» Problem requirements
For the data below, give again exactly the lines from the one containing "decodeTableWord 32 0xD0040000" through the one containing "decodeTableWord 32 0xD6000005", both ends included, and no others.

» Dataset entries
=== Section Start ===
-- ==== Sys2Proof/Tests/Slice0.lean ====
section
/-!
SUPPORT. The model's own tests: ill-formed terms that WellFormed refuses, words written out from the spec's encodings, results of
the spec's worked examples, and for each statement a state that meets its hypotheses.
-/

namespace Sys2Proof.Tests

open Sys2Proof.Machine

/-! ### Ill-formed terms (R63, R64 to R75) -/

/-- pm 11 where the row has no ternary form; a register beyond its file. -/
theorem test_wf_predicate_and_register :
    (Instr.movh .ternary 1).wf = false ∧ (Instr.add .ternary .w32 0 0).wf = false ∧ (Instr.rd .pr 8 0 0).wf = false ∧
      (Instr.rdt .ox 8 0 0).wf = false ∧ (Instr.wr .vr 16).wf = false ∧ (Instr.wr .gr 63).wf = true := by decide

/-- Formats and operations that a vector row does not list. -/
theorem test_wf_vector :
    (Instr.vadd .always .bfx8 0 0).wf = false ∧ (Instr.vfma .i32 0 0).wf = false ∧ (Instr.vshl .always .f32 0 0).wf = false ∧
      (Instr.vdiv .always .i8 0 0).wf = false ∧ (Instr.vdot4 3 0 0).wf = false ∧ (Instr.vcmp .always 6 .i32 0 0).wf = false ∧
      (Instr.vcmp .always 6 .f32 0 0).wf = true ∧ (Instr.vred .always 5 .i32 0 0).wf = false ∧
      (Instr.vred .always 3 .f32 0 0).wf = false ∧ (Instr.vcvt .always .f32 .f32 0 0).wf = false ∧
      (Instr.vcvt .always .f32 .bfx4 0 0).wf = false := by decide

/-- Field values that a tile, memory or system row does not list. -/
theorem test_wf_fields :
    (Instr.tmma .always 0 0 0 3).wf = false ∧ (Instr.tckv .always 0 0).wf = false ∧ (Instr.vld .always 0 3 false 0 0).wf = false ∧
      (Instr.vst .always 0 3 false 0).wf = false ∧ (Instr.vst .always 0 1 false 0).wf = false ∧
      (Instr.vst .ternary 0 1 true 0).wf = false ∧ (Instr.vst .ternary 0 1 false 0).wf = true ∧
      (Instr.waitt .always 0 0).wf = false ∧ (Instr.waitt .always 1 5).wf = false ∧ (Instr.faddb 0).wf = false ∧
      (Instr.qstat .always 11 0).wf = false ∧ (Instr.dcall .always 0).wf = false ∧ (Instr.merge .always 0).wf = false ∧
      (Instr.rctl .always 0x00D 0).wf = false ∧ (Instr.wctl .always 0x014).wf = false ∧ (Instr.sctl .always 0x183).wf = false ∧
      (Instr.cctl .always 0x182).wf = true := by decide

/-- Units that the package does not have (R11 to R13, R384). -/
theorem test_wf_units :
    (Event.copyRun 26116).wf = false ∧ (Event.copyRun 26115).wf = true ∧ (Event.blockFetch 0 17).wf = false ∧
      (Event.energyWindowStart 24).wf = false ∧ (Event.faultQueueRepair 1536).wf = false ∧ (Event.launchStart 256).wf = false ∧
      (Event.portDown 0 64).wf = false ∧ (Event.portDown 0 63).wf = true ∧ (Event.cxlMemRead 0 0).wf = false ∧ (Event.cxlMemRead 26112 32).wf = false ∧
      (Event.cxlMemWrite 26112 64 []).wf = false := by decide

/-! ### Words from the spec's encodings -/

/-- Words of the scalar examples and of R120's call (05_scalar_instructions). -/
theorem test_decode_scalar :
    decodeTableWord 32 0x83000701 = some (.movi .always 7 1) ∧ decodeTableWord 32 0x84306C02 = some (.movhi .always 0x306C 2) ∧
      decodeTableWord 32 0x87000008 = some (.call .always 8) ∧ decodeTableWord 32 0x80034202 = some (.rd .gr 3 0x42 0x02) ∧
      decodeTableWord 32 0x98100003 = some (.mul .always .w64 0 3) ∧ decodeTableWord 16 0x5800 = some (.reth .always) := by decide

/-- The words of R177. -/
theorem test_decode_tile :
    decodeTableWord 32 0xD0040000 = some (.tld .always 1) ∧ decodeTableWord 32 0xD1004000 = some (.tst .always 1) ∧
      decodeTableWord 32 0xD2000000 = some (.tzero .always 0) ∧ decodeTableWord 32 0xD3004800 = some (.tmma .always 0 1 2 0) ∧
      decodeTableWord 32 0xD4004900 = some (.tmmas .always 0 1 2 1) ∧ decodeTableWord 32 0xD5004800 = some (.tmmac .always 0 1 2 0) ∧
      decodeTableWord 32 0xD6000005 = some (.tckv .always 0 5) ∧ decodeTableWord 32 0xD70C4800 = some (.tadd .always 3 1 2) ∧
      decodeTableWord 32 0xD8100000 = some (.tcvt .always 4 0) ∧ decodeTableWord 32 0xD9144000 = some (.ttrn .always 5 1) ∧
      decodeTableWord 32 0xDA000003 = some (.trow .always 0 3) ∧ decodeTableWord 32 0xDB000000 = some (.tins .always 0) := by decide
=== Section End ===
» Answer to the problem
    decodeTableWord 32 0xD0040000 = some (.tld .always 1) ∧ decodeTableWord 32 0xD1004000 = some (.tst .always 1) ∧
      decodeTableWord 32 0xD2000000 = some (.tzero .always 0) ∧ decodeTableWord 32 0xD3004800 = some (.tmma .always 0 1 2 0) ∧
      decodeTableWord 32 0xD4004900 = some (.tmmas .always 0 1 2 1) ∧ decodeTableWord 32 0xD5004800 = some (.tmmac .always 0 1 2 0) ∧
      decodeTableWord 32 0xD6000005 = some (.tckv .always 0 5) ∧ decodeTableWord 32 0xD70C4800 = some (.tadd .always 3 1 2) ∧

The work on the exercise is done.